### About this exercise
Give back the entries exactly, ending with the "mayWriteReg i src dst .sr = false →" line.

### Data under study
====

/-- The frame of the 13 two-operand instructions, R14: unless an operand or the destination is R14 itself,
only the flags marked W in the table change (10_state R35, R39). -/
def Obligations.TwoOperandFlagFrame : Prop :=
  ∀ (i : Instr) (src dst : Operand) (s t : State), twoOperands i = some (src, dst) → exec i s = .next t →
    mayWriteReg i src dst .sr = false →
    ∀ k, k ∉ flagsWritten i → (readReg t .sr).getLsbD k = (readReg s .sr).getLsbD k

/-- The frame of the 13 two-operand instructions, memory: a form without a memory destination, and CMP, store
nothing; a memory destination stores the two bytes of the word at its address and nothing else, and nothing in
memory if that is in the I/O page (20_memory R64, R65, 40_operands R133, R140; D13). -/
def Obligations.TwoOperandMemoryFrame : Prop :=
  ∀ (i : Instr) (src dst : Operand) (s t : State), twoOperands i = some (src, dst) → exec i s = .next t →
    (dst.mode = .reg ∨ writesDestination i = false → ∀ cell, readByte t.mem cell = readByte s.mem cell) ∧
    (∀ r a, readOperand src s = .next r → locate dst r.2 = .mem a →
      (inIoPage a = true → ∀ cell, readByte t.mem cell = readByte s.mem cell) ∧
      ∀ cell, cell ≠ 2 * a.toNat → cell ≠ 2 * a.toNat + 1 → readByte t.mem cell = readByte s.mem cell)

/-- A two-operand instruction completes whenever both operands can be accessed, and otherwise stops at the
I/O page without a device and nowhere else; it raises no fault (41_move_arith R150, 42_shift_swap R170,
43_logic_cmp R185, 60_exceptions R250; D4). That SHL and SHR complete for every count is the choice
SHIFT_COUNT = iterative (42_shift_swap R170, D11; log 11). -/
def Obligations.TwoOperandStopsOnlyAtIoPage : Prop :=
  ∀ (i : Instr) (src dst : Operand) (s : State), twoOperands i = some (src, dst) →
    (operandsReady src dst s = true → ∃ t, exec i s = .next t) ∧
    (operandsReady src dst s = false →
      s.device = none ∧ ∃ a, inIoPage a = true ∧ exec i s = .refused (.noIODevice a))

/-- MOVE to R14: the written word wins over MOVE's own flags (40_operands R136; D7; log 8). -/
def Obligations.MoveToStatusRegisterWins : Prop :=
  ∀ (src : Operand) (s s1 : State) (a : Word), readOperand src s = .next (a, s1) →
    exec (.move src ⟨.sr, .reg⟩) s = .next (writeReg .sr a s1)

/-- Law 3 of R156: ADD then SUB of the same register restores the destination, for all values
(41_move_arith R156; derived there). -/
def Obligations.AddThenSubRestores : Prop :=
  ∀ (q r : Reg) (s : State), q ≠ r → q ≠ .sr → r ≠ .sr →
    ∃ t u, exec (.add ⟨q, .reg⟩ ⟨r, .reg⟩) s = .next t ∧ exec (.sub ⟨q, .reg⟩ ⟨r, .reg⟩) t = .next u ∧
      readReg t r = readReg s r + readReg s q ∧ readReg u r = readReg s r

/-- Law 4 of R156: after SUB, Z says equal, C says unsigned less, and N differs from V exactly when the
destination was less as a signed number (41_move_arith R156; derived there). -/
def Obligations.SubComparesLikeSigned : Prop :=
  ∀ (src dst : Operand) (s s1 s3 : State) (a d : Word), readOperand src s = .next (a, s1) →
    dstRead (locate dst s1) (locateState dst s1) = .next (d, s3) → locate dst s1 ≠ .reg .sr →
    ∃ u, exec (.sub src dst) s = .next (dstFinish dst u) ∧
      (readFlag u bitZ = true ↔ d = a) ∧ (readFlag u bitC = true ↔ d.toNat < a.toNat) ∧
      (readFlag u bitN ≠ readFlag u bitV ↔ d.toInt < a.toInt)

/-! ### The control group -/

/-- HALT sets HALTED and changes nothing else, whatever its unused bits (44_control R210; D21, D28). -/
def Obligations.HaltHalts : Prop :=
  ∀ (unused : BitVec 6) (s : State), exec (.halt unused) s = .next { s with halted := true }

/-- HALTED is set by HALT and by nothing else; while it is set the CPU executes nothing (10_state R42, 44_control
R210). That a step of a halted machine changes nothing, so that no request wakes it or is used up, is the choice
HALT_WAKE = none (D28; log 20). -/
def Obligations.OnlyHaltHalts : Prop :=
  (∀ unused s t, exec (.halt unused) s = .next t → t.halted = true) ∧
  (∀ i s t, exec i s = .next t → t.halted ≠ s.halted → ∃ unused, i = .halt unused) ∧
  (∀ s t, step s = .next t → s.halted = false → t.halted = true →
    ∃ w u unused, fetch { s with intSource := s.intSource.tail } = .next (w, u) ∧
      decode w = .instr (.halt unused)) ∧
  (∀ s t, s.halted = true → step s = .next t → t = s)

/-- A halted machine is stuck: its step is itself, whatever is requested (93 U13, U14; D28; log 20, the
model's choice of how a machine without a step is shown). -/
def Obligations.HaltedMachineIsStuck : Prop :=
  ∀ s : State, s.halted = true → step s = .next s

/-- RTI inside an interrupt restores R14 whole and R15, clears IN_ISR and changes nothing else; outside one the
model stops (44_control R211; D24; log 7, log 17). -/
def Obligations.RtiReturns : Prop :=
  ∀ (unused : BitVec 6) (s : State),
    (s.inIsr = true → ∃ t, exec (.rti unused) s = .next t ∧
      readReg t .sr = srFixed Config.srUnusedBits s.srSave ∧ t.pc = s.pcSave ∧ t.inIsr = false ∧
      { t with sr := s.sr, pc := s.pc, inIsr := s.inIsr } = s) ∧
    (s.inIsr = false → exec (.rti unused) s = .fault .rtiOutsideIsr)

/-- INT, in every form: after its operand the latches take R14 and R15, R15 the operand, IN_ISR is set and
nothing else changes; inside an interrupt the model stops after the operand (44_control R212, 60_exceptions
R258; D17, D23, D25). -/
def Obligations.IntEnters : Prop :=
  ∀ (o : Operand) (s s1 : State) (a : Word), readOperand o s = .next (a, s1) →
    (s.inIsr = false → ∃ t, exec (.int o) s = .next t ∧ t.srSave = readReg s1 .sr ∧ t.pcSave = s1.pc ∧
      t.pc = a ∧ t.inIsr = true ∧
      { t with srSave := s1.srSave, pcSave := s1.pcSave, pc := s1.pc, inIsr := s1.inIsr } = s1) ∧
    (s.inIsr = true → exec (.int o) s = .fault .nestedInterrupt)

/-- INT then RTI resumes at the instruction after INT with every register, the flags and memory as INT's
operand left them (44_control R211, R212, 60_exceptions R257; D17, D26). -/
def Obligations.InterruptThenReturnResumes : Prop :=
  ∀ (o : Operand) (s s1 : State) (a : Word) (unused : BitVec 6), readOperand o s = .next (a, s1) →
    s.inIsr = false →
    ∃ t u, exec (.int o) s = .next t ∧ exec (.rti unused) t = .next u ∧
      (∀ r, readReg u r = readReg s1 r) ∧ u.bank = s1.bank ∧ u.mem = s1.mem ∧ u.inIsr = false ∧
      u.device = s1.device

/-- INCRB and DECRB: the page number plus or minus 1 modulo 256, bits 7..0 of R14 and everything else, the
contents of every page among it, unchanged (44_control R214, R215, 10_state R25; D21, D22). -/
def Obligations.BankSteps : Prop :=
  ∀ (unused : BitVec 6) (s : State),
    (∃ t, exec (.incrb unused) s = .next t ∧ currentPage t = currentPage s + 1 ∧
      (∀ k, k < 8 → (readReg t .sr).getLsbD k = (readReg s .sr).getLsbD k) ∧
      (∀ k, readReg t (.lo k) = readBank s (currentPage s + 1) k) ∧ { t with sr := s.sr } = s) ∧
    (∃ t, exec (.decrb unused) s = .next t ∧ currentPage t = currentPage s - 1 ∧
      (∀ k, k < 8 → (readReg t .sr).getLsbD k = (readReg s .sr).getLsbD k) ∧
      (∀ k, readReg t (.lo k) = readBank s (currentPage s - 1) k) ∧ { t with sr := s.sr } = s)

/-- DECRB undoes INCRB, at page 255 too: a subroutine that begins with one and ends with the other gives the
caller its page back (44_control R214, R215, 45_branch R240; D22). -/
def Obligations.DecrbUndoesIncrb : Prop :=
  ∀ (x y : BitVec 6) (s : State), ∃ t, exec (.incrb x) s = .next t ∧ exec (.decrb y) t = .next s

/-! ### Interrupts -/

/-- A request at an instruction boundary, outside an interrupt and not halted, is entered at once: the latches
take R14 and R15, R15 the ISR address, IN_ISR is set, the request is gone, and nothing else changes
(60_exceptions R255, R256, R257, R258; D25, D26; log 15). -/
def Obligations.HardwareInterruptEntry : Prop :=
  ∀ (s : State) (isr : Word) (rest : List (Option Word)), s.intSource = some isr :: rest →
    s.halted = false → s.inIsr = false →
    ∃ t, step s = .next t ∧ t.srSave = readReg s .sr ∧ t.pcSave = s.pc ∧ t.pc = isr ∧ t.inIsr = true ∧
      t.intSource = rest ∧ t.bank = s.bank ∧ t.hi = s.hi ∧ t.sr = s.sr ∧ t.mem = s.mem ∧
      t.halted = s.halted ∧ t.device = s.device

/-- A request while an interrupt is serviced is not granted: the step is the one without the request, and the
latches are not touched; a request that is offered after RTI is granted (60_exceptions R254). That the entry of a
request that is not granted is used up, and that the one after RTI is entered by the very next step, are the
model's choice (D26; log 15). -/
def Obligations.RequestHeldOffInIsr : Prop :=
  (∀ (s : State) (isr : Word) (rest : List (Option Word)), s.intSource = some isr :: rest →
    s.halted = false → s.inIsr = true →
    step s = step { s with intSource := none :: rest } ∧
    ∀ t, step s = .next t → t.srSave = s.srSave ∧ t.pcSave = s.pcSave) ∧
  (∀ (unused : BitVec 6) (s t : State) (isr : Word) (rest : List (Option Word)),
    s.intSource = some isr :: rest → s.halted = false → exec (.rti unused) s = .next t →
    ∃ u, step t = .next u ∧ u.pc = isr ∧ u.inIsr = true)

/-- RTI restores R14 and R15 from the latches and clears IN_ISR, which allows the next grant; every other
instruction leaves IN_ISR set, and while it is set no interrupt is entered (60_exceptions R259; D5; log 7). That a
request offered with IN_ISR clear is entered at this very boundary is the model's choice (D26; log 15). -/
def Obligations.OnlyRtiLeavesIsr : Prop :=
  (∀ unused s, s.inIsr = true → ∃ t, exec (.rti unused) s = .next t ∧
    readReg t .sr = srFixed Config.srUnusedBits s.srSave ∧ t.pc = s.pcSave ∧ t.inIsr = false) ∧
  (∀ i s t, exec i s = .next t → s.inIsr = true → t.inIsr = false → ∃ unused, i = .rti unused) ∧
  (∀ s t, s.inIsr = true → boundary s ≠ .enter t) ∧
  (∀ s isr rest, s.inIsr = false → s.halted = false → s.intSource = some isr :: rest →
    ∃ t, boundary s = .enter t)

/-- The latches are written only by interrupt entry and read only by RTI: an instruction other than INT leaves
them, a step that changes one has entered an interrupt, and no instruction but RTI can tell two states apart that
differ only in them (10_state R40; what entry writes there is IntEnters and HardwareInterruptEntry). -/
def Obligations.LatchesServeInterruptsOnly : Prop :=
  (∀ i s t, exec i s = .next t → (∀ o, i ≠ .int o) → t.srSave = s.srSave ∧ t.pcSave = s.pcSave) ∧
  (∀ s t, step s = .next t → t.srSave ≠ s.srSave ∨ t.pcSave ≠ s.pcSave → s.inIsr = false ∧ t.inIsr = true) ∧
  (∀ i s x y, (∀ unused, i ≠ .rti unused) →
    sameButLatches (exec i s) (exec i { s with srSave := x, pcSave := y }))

====

### Task solution
/-- The frame of the 13 two-operand instructions, R14: unless an operand or the destination is R14 itself,
only the flags marked W in the table change (10_state R35, R39). -/
def Obligations.TwoOperandFlagFrame : Prop :=
  ∀ (i : Instr) (src dst : Operand) (s t : State), twoOperands i = some (src, dst) → exec i s = .next t →
    mayWriteReg i src dst .sr = false →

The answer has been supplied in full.